- Insolvency Insider UK
- Posts
- London Antiaging Clinic - Case Update
London Antiaging Clinic - Case Update

The shareholders of a London beauty clinic recently faced off over the fate of the company, with one shareholder arguing the company should be put into administration and the other resisting on the basis of an “implied term” in the shareholders agreement.
The company carried on the business of a health, beauty and wellbeing clinic known as The Galen Clinic at 9 Queen Anne Street, London. The shareholders of the company were Marko Ventures Ltd (MVL), the 60% shareholder and principal funder of the company, and the 40% shareholder, London Med Aesthetics Ltd (LMA), a company controlled by by Dr Andreas Androulakakis and his wife.
MVL had provided a £7.5 million loan facility to the company, but remained unpaid after the business failed to become profitable and was unable to meet its financial obligations. MVL demanded payment of the outstanding debt and alleged that Dr Androulakakis and LMA had misused company funds, removing substantial sums from the bank account — allegations which Dr Androulakakis and LMA denied.
MVL then issued an application seeking to appoint Nicholas Simmonds and Christopher Newell of Quantuma Advisory as joint administrators. MVL claimed to have standing as a creditor to seek an administration order.

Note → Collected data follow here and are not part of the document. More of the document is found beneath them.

/-- A conversion ends: its count, at most full scale, becomes the converter's result with the drive and the resolution, and
the request in progress takes it. Before the last step of a sweep the next step starts at its drive value, settling when the
value changes. A request begins by its kind: PREDICTED with a check at the nearest map point within the map radius, a sweep
around that point's z beyond it, around the nominal z with no point; RECHECK with a check at the accepted z against the
reference, 0 without one; NOMINAL with a sweep around the nominal z; FORCED around the z given, at most 65,535. A request in
progress is abandoned first. A check passes when the count meets the quality threshold and 8 times it is at least 7 times the
check reference: its z is accepted, and MAP_HITS counted for PREDICTED alone; else CHECKS_FAILED is counted and a sweep begins
around the check z. The last step of a sweep: too low fails with FOCUS_LOW; a peak at an edge is swept again around it once,
then fails with FOCUS_EDGE; else the z is accepted and its map point added. Each sweep is counted. Acceptance sets drive and
reference; the site takes the z and is CAPTURE_WAIT, handed over, and issued at once with a credit and a free record, else its
focus hold timer starts. A failure spends an attempt and removes the accepted z: below the limit the site stays FOCUSING with a
NOMINAL request, at it the site is FAILED with the reason and leaves flight. Of the sweep record, the check fields in a sweep
and the step index 0 in a check are the model's (logs 27, 30). -/
def Obligations.ConversionEnds : Prop :=
  let start (z : Nat) (c : Part) : Part := { c with
    drive := z
    converter := if z ≠ c.drive then .settling c.sessionRecipe.resolution c.settings.settleTime
      else match c.converter with
        | .settling r ms => .settling r ms
        | _ => .zero c.sessionRecipe.resolution }
  let count (k : Statistic) (f : LotCounters → LotCounters) (c : Part) : Part := { c with
    stats := c.stats.set k (c.stats.get k + 1#32)
    lots := match c.sessionLot with
      | none => c.lots
      | some i => match c.lot? i with
        | none => c.lots
        | some l => c.lots.set i (some { l with counters := f l.counters }) }
  let sweep (stage : FocusStage) (centre : Nat) (r : FocusRequest) (c : Part) : Part :=
    let z := stepDrive centre c.sessionRecipe.sweepSteps c.sessionRecipe.stepSize 1
    { start z (count .sweeps (fun k => { k with sweeps := min (k.sweeps + 1) 4294967295 }) c) with
      focusRequest := some { r with
        stage, checkZ := none, checkRef := none, centre := some centre, step := 1, counts := [], drives := [z]
        restarts := 0 } }
  (∀ (s : State) (raw res : Nat), s.part.converter = .deintegrate res →
    let n := min raw (fullScale res)
    ∃ t, exec (.conversionEnd raw) s = .next (withPart s t) ∧
      t = settle (takeCount n { s.part with converter := .idle, convResult := some ⟨n, s.part.drive, res⟩ }) ∧
      t.convResult = some ⟨n, s.part.drive, res⟩ ∧
      (s.part.focusRequest = none → t.converter = .idle ∧ t.drive = s.part.drive) ∧
      ∀ r, s.part.focusRequest = some r → r.stage ≠ .check → r.step < s.part.sessionRecipe.sweepSteps →
        let steps := s.part.sessionRecipe.sweepSteps
        let z := stepDrive (r.centre.getD 0) steps s.part.sessionRecipe.stepSize (r.step + 1)
        t.drive = z ∧
        t.converter = (if z = s.part.drive then .zero s.part.sessionRecipe.resolution
          else .settling s.part.sessionRecipe.resolution s.part.settings.settleTime) ∧
        t.focusRequest = some { r with
          step := r.step + 1, counts := r.counts ++ [n], drives := r.drives ++ [z], restarts := 0 }) ∧
  ([0, 1, 2, 3].map fullScale = [8192, 4096, 2048, 1024] ∧ ∀ r, threshold r .q0 = fullScale r / 2 ∧
    threshold r .q1 = fullScale r * 3 / 8 ∧ threshold r .q2 = fullScale r / 4 ∧ threshold r .q3 = fullScale r / 8) ∧
  (∀ (c : Part) (kind : FocusKind) (x y : Int) (z : Nat),
    let fresh := if c.focusRequest = none then c else { c with converter := .idle, focusRequest := none }
    let r : FocusRequest := { kind, x, y, stage := .sweep, checkZ := none, checkRef := none, centre := none, step := 0
                              counts := [], drives := [], restarts := 0 }
    let check (z ref : Nat) : Part := { start z fresh with
      focusRequest := some { r with stage := .check, checkZ := some z, checkRef := some ref } }
    let begun := takeFocusRequest kind x y z c
    (kind = .predicted → c.focusMap = [] → begun = sweep .sweep c.settings.nominalZ r fresh) ∧
    (∀ p, kind = .predicted → nearestPoint x y c.focusMap = some p →
      let near := (x - p.x) ^ 2 + (y - p.y) ^ 2 ≤ (c.sessionRecipe.mapRadius : Int) ^ 2
      (near → begun = check p.z p.sharpness) ∧ (¬ near → begun = sweep .sweep p.z r fresh)) ∧
    (kind = .recheck → begun = check z ((c.focusReference.map (·.sharpness)).getD 0)) ∧
    (kind = .nominal → begun = sweep .sweep c.settings.nominalZ r fresh) ∧
    (kind = .forced → begun = sweep .sweep (min z 65535) r fresh)) ∧
  (∀ (c : Part) (n : Nat) (r : FocusRequest), c.focusRequest = some r →
    let recipe := c.sessionRecipe
    let limit := threshold recipe.resolution recipe.quality
    let after := takeCount n c
    let answered := { c with focusRequest := none }
    (∀ z ref, r.stage = .check → r.checkZ = some z → r.checkRef = some ref →
      let hit := if r.kind = .predicted then
        count .mapHits (fun k => { k with mapHits := min (k.mapHits + 1) 4294967295 }) answered else answered
      (limit ≤ n → 7 * ref ≤ 8 * n →
        after = focusAccepted z n { hit with drive := z, focusReference := some ⟨z, n⟩ }) ∧
      (n < limit ∨ 8 * n < 7 * ref → after = sweep .sweep z r
        { c with stats := c.stats.set .checksFailed (c.stats.get .checksFailed + 1#32) })) ∧
    (r.stage ≠ .check → recipe.sweepSteps ≤ r.step →
      let verdict := evaluateSweep limit recipe.sweepSteps recipe.stepSize (r.counts ++ [n]) r.drives
      (verdict = .low → after = focusFailed .focusLow answered) ∧
      (∀ z, verdict = .edge z → r.stage = .sweep → after = sweep .resweep z r c) ∧
      (∀ z, verdict = .edge z → r.stage = .resweep → after = focusFailed .focusEdge answered) ∧
      ∀ z sharpness, verdict = .accept z sharpness → after = focusAccepted z sharpness { answered with
        drive := z, focusReference := some ⟨z, sharpness⟩
        focusMap := addMapPoint recipe.mapRadius ⟨r.x, r.y, z, sharpness, recipe.mapLifetime * 1000⟩ c.focusMap })) ∧
  ∀ (c : Part) (t n slot : Nat) (i : LoadPort) (e : SiteEntry), c.session.wafer = some t → c.session.inFlight = some n →
    c.site? t n = some (i, slot, e) →
    (∀ z sharpness, ∃ lists : List RevisitList,
      let waiting := { c with lists := lists, waitingSite := some ⟨t, n, sharpness, none⟩ }
      waiting.site? t n = some (i, slot, { e with acceptedZ := some z, state := .captureWait }) ∧
      OnlySites i slot [n] c waiting ∧
      (1 ≤ c.credits → c.captureLog.length < 32 → focusAccepted z sharpness c = tryIssue waiting) ∧
      (c.credits = 0 ∨ 32 ≤ c.captureLog.length → focusAccepted z sharpness c =
        { waiting with waitingSite := some ⟨t, n, sharpness, some c.sessionRecipe.focusHold⟩ })) ∧
    ∀ why, ∃ lists : List RevisitList,
      let spent := { c with lists := lists }
      let attempts := e.attempts + 1
      OnlySites i slot [n] c spent ∧
      (attempts < c.sessionRecipe.attemptLimit →
        spent.site? t n = some (i, slot, { e with attempts := attempts, acceptedZ := none }) ∧
        focusFailed why c = takeFocusRequest .nominal e.x e.y 0 spent) ∧
      (c.sessionRecipe.attemptLimit ≤ attempts →
        spent.site? t n = some (i, slot,
          { e with attempts := attempts, acceptedZ := none, state := .failed, captureNo := none, reason := some why }) ∧
        LeavesFlight t n (countResolution i slot (.failed why) spent) (focusFailed why c))
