theorem judgeBytes_preserves (p code body c) : Preserves c (judgeBytes p code body c).part := by
  unfold judgeBytes
  split
  · exact .refl c
  · split
    · exact .refl c
    · exact judgeKind_preserves _ _ _ c

theorem enqueue_preserves (p r) (s : State) : Preserves s.part (enqueue p r s).part := by
  dsimp only [enqueue]
  split
  · exact .refl _
  · split <;> exact recordError_preserves _ _ s.part

theorem takeRow_preserves (p tag r) (s : State) : Preserves s.part (takeRow p tag r s).part := by
  unfold takeRow
  split
  · exact .refl _
  · split
    · exact judgeRequest_preserves _ _ s.part
    · exact enqueue_preserves _ _ s

theorem arrival_preserves (p r) (s : State) : Preserves s.part (arrival p r s).part := by
  unfold arrival
  split
  · exact .refl _
  · split
    · exact judgeBytes_preserves _ _ _ s.part
    · exact enqueue_preserves _ _ s

theorem endSending_preserves (p) (s : State) : Preserves s.part (endSending p s).part := by
  dsimp only [endSending]
  split
  · exact .refl _
  · dsimp only [takeNext]
    split
    · exact .refl _
    · split
      · exact .refl _
      · exact judgeBytes_preserves _ _ _ s.part

theorem receive_preserves (p bytes) (s : State) : Preserves s.part (receive p bytes s).part := by
  dsimp only [receive]
  split
  · exact .refl _
  · split
    · exact .refl _
    · exact recordError_preserves _ _ s.part
    · exact recordError_preserves _ _ s.part
    · exact arrival_preserves p _ (setPartial p _ s)

/-- The power-on values meet every invariant; the serial memory is kept as it was. -/
theorem powerOn_preserves (c : Part) (b : Bool) : Preserves c (Part.powerOn c.memory b) where
  pool _ := ⟨rfl, by simp [Part.powerOn]⟩
  bounds _ := ⟨by simp [Part.powerOn], by simp [Part.powerOn], by simp [Part.powerOn], by simp [Part.powerOn],
    defaultSettings_in_range⟩
  errors _ k := by
    have clear : (Part.powerOn c.memory b).errors.get k = ⟨false, 0, none, true⟩ := by cases k <;> rfl
    rw [clear]
    exact ⟨by simp, by simp, by simp⟩
  aborts _ i _ h := by cases i <;> cases h
  memory h := h

theorem Effect.preserves {f : State → State} (effect : Effect f) (s : State) : Preserves s.part (f s).part := by
  cases effect with
  | take p tag r => exact takeRow_preserves p tag r s
  | part f event => exact event.preserves s.part
  | powerOn =>
    dsimp only [powerOnState]
    exact (powerOn_preserves s.part _).trans (settle_preserves _)
  | linkUp p => exact .refl _
  | resetPort p =>
    dsimp only [Machine.resetPort]
    split
    · exact .refl _
    · exact { Preserves.refl s.part with }
  | receive p bytes => exact receive_preserves p bytes s
  | endSending p => exact endSending_preserves p s
  | arrival p r => exact arrival_preserves p r s
  | receiveOverlong p length =>
    dsimp only [Machine.receiveOverlong]
    split
    · exact .refl _
    · split
      · exact recordError_preserves _ _ s.part
      · exact .refl _
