-- ==== Sys2Proof/Machine/State.lean ====
section
/-! DEFINITION. The state of the package as plain data: every piece of state the manual names (INVENTORY.md, heading State),
the reasons a step can stop, and the state right after power-on. Lists that stand for things with identity (strands,
skeins, hanks, lots, packets, accesses in flight) are found by a key, a natural number handed out once; the list of
strands stands in age order, oldest first (02 R39), so a strand's place is its age stamp. -/
namespace Sys2Proof.Machine

/-- Why a step stops the machine. The manual gives every failure of the device a continuation (a trap, a parked strand, an
ended hank, a frozen master), so one reason is left: an access to a system physical address that the manual says does not
exist, made by an agent for which it describes no failure. Raised by HOST_MEMORY_ACCESS and HOST_ATOMIC. Safe: the machine stops. -/
inductive Fault where
  | noSuchAddress (spa : Nat)
  deriving DecidableEq, Repr

/-- Why a step gives no meaning. All are safe: nothing is claimed of what follows. -/
inductive Refusal where
  /-- No meaning written yet: raised by an arm of exec only. -/
  | notModelled (mnemonic : String)
  /-- exec of an instruction word in a state in which no strand is issuing; step never raises it. -/
  | noIssuingStrand
  deriving DecidableEq, Repr

/-- A sparse store: (key, value) pairs, keys strictly rising, no value zero; an unlisted key reads 0. -/
abbrev SMap (w : Nat) := List (Nat × BitVec w)

/-! ### Fibres and skeins -/

/-- One combined translation as a TLB entry or a last-page register holds it (16 R348 to R354): the virtual page and its size
as a power of two, the system physical address of the page's first byte, the effective permissions, the memory type,
the ENG bit, whether each stage's leaf has DT set and where the two leaves stand; whether every leaf used has A set; the virtual page of the
stage-1 leaf, and the guest pages of the stage-2 leaves through which tables were reached, each with its size as a power of two. -/
structure Trans where
  vd : Nat
  ctx : Nat
  vpage : Nat
  lg : Nat
  spage : Nat
  r : Bool
  w : Bool
  x : Bool
  uncached : Bool
  eng : Bool
  dt : Bool
  leaf1 : Nat
  leaf2 : Nat
  gpage : Nat
  lg2 : Nat
  acc : Bool
  lpage : Nat
  llg : Nat
  tabs : List (Nat × Nat)
  deriving DecidableEq, Repr

/-- A fibre (02 R29; 03 R78, R83; 16 R354). Its PC is the PC of its strand (R35). -/
structure Fibre where
  id : Nat
  preds : BitVec 16
  regs : SMap 32
  live : BitVec 48
  rel : BitVec 192
  lastPage : Option Trans
  deriving DecidableEq, Repr

/-- A barrier (02 R44, R45; 07 R162): generation G; the expected set and the arrivals of the open generation as
(skein key, fibre id) pairs; not open: expected is empty. -/
structure Barrier where
  g : BitVec 32
  opened : Bool
  expected : List (Nat × Nat)
  arrived : List (Nat × Nat)
  deriving DecidableEq, Repr

/-- A latch record (09 R220): share offset and length in bytes, first column, columns, compression bit, and the columns it still supplies. -/
structure LatchRec where
  off : Nat
  len : Nat
  n0 : Nat
  nc : Nat
  cmp : Bool
  cols : List Nat
  deriving DecidableEq, Repr

/-- The latch (09 R220): width m, depth in blocks, records. -/
structure Latch where
  m : Nat
  kb : Nat
  recs : List LatchRec
  deriving DecidableEq, Repr

/-- States of a register line (03 R79); Invalid lines are not listed. -/
inductive LineState where
  | clean | dirty | pinned | checkpoint | runahead
  deriving DecidableEq, Repr

/-- What a register line holds: a quad of a block of 32 fibres, a tile register, the uniform registers, or 256 predicate words (03 R76 to R79). -/
inductive LineKey where
  | vec (block quad : Nat) | tile (n : Nat) | uni | pred (n : Nat)
  deriving DecidableEq, Repr

structure RegLine where
  key : LineKey
  st : LineState
  strand : Nat
  deriving DecidableEq, Repr

/-- Operand-cache entry of a strand (03 R84): a register, dirty or not. -/
structure OpcEntry where
  strand : Nat
  reg : Nat
  dirty : Bool
  deriving DecidableEq, Repr

/-- A skein (01 R14; 02 R27 to R35; 03 R68, R76, R79; 09 R220; 10 R238). Tiles are keyed by 256 t + 16 i + j, accumulators
likewise, output rows by 128 o + n, scratchpad and share by byte offset; register lines stand least recently used first, and `written` are the
lines that have been written at all (the others still hold the zeros of R31); `gw` is the
largest GWCT of its completed writes (R34), `l1From` the GTB at which its last save began (11 R272). -/
structure Skein where
  id : Nat
  hank : Nat
  rank : Nat
  spindle : Nat
  vd : Nat
  ctx : Nat
  token : BitVec 32
  part : BitVec 32
  w : Nat
  fmax : Nat
  finit : Nat
  entry : BitVec 64
  base : BitVec 64
  fibres : List Fibre
  g : SMap 64
  tiles : SMap 16
  accs : SMap 32
  scr : SMap 8
  out : SMap 32
  cls : BitVec 2
  wg : Nat
  share : SMap 8
  latch : Option Latch
  bar : Barrier
  lines : List RegLine
  written : List LineKey
  opc : List OpcEntry
  retired : Bool
  gw : BitVec 64
  l1From : BitVec 64
  deriving DecidableEq, Repr

/-- The clause in force (05 R123): start, SIZE, FA, FB, RASTOP. -/
structure Clause where
  start : BitVec 64
  size : BitVec 2
  fa : BitVec 4
  fb : BitVec 4
  rastop : Bool
  deriving DecidableEq, Repr

/-- States of a strand (02 R43). -/
inductive StrandState where
  | ready | held | runahead | raStopped | barrier | sleeping | parked | trap
  deriving DecidableEq, Repr
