/-- Least and greatest value of an integer format. -/
def Fmt.lo (f : Fmt) : Int := if f.signed then -(2 ^ (f.bits - 1) : Int) else 0
def Fmt.hi (f : Fmt) : Int := if f.signed then 2 ^ (f.bits - 1) - 1 else 2 ^ f.bits - 1
/-- The value of a register pattern read as an integer format. -/
def Fmt.intVal (f : Fmt) (b : Nat) : Int :=
  let m := b % 2 ^ f.bits
  if f.signed && decide (2 ^ (f.bits - 1) ≤ m) then (m : Int) - 2 ^ f.bits else m
end Sys2Proof

namespace Sys2Proof.Machine

/-- A number as a pattern of n bits. -/
def wrapBits (n : Nat) (v : Int) : Nat := (v % (2 ^ n : Int)).toNat

/-- A float value in another float format, with bf16 subnormals preserved (R104, R105, R106). -/
def FF.convert (dst : FF) (mode : Mode) (v : FV) : Nat × Flags :=
  match v with
  | .nan s => (dst.nanBits, if s then flagNV else 0)
  | .inf n => (dst.signed n dst.infBits, 0)
  | .fin n m d => dst.round false mode n m d false

/-- A float value rounded and clamped to an integer format (R104). -/
def toIntFmt (f : Fmt) (mode : Mode) (v : FV) : Int × Flags :=
  match v with
  | .nan _ => (0, flagNV)
  | .inf n => (if n then f.lo else f.hi, flagNV)
  | .fin n m d =>
    let r := roundInt mode n m d false
    let i : Int := if n then -(r.1 : Int) else (r.1 : Int)
    if i < f.lo then (f.lo, flagNV) else if f.hi < i then (f.hi, flagNV) else (i, if r.2 then flagNX else 0)

/-- CVT (R104, R137): source format, destination format, saturating form, mode, source pattern; the pattern of the destination as a register
holds it: sign-extended for a signed destination narrower than 32 bits, zero-extended otherwise. -/
def cvt (dst src : Fmt) (sat : Bool) (mode : Mode) (b : Nat) : Nat × Flags :=
  let ext := fun (i : Int) => wrapBits (if dst.wide then 64 else 32) i
  if src.isFloat then
    let v := src.ff.decode (b % 2 ^ src.bits)
    if dst.isFloat then dst.ff.convert mode v
    else
      let r := toIntFmt dst mode v
      (ext r.1, r.2)
  else
    let i := src.intVal b
    if dst.isFloat then dst.ff.roundSigned false mode i 1 false
    else if sat then
      let c := if i < dst.lo then dst.lo else if dst.hi < i then dst.hi else i
      (ext c, if c = i then 0 else flagSAT)
    else (ext (dst.intVal (wrapBits dst.bits i)), 0)

/-- A typed load's register value (R105). -/
def loadReg (f : Fmt) (b : Nat) : Nat × Flags :=
  match f with
  | .f16 | .bf16 => FF.f32.convert .rne (f.ff.decode (b % 2 ^ 16))
  | .s8 | .s16 => (wrapBits 32 (f.intVal b), 0)
  | _ => (b % 2 ^ f.bits, 0)

/-- A typed store's memory value (R106). -/
def storeMem (f : Fmt) (mode : Mode) (b : Nat) : Nat × Flags :=
  match f with
  | .f16 | .bf16 => f.ff.convert mode (FF.f32.decode (b % 2 ^ 32))
  | _ => (b % 2 ^ f.bits, 0)

/-! ### Block floating point (R93 to R97) -/

/-- A bfp block: E and the sixteen mantissas. -/
structure Bfp where
  e : Nat
  q : List Int
  deriving DecidableEq, Repr

/-- The record of a block of width m (R94): 2m + 2 bytes. -/
def Bfp.bytes (m : Nat) (x : Bfp) : List Byte :=
  let packed := (x.q.foldr (fun q acc => acc * 2 ^ m + wrapBits m q) 0)
  toBytes 1 x.e ++ [0] ++ toBytes (2 * m) packed

/-- n mantissas of width m from a packed number. -/
def unpackQ (m : Nat) : Nat → Nat → List Int
  | 0, _ => []
  | n + 1, v =>
    let u := v % 2 ^ m
    (if 2 ^ (m - 1) ≤ u then (u : Int) - 2 ^ m else (u : Int)) :: unpackQ m n (v / 2 ^ m)
def Bfp.ofBytes (m : Nat) (bs : List Byte) : Bfp := { e := fieldOf bs 0 1, q := unpackQ m 16 (fieldOf bs 2 (2 * m)) }

/-- The value of a mantissa of a block that is not a NaN block (R93): qi * 2^(E − 127 − (m − 2)). -/
def bfpVal (m e : Nat) (q : Int) : Int × Nat :=
  let ex : Int := (e : Int) - 127 - ((m : Int) - 2)
  if 0 ≤ ex then (q * 2 ^ ex.toNat, 1) else (q, 2 ^ (-ex).toNat)

/-- Conversion into a block of width m (R96); masked-off elements contribute nothing and are written zero. -/
def toBfp (m : Nat) (xs : List (Option FV)) : Bfp × Flags :=
  let vs := xs.filterMap id
  if vs.any (fun v => v.isNan || v.isInf) then
    ({ e := 255, q := List.replicate 16 0 }, if vs.any (fun v => v.isSig || v.isInf) then flagNV else 0)
  else
    let mags := vs.filter (fun v => !v.isZero)
    match mags with
    | [] => ({ e := 0, q := List.replicate 16 0 }, 0)
    | _ =>
      let e0 := mags.foldl (fun (acc : Int) v => let l := log2frac v.sn.natAbs v.den; if acc < l then l else acc) (-126)
      let one := fun (x : Option FV) =>
        match x with
        | none => ((0 : Int), (0 : Flags))
        | some v =>
          let r := roundUnits .rne v.neg? v.sn.natAbs v.den false (e0 - ((m : Int) - 2))
          let t : Int := if v.neg? then -(r.1 : Int) else (r.1 : Int)
          let nx := if r.2 then flagNX else 0
          if (2 ^ (m - 1) : Int) - 1 < t then ((2 ^ (m - 1) : Int) - 1, nx ||| flagSAT)
          else if t < -(2 ^ (m - 1) : Int) then (-(2 ^ (m - 1) : Int), nx ||| flagSAT)
          else (t, nx)
      let rs := xs.map one
      let f := rs.foldl (fun acc r => acc ||| r.2) 0
      let q := rs.map (fun r => r.1)
      if q.all (fun t => t == 0) then ({ e := 0, q := q }, f) else ({ e := (e0 + 127).toNat, q := q }, f)

/-- One element of a block as f32 (R97). -/
def bfpToF32 (m : Nat) (x : Bfp) (i : Nat) : Nat × Flags :=
  if x.e = 255 then (FF.f32.nanBits, 0)
  else
    let v := bfpVal m x.e (x.q.getD i 0)
    FF.f32.roundSigned false .rne v.1 v.2 false

end Sys2Proof.Machine
end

LMA opposed the application, arguing that an implied term in the shareholders agreement between the parties prohibited shareholders from placing the company into administration based on debts owed to them.
Complicating matters further was that MVL’s proposed administration involved a pre-pack sale to Reborne Longevity, a newly incorporated entity owned by the same individuals behind MVL. Reborne offered £195,000 for the business, assumed all trade creditor liabilities, and ensured continued employment of the 22 employees.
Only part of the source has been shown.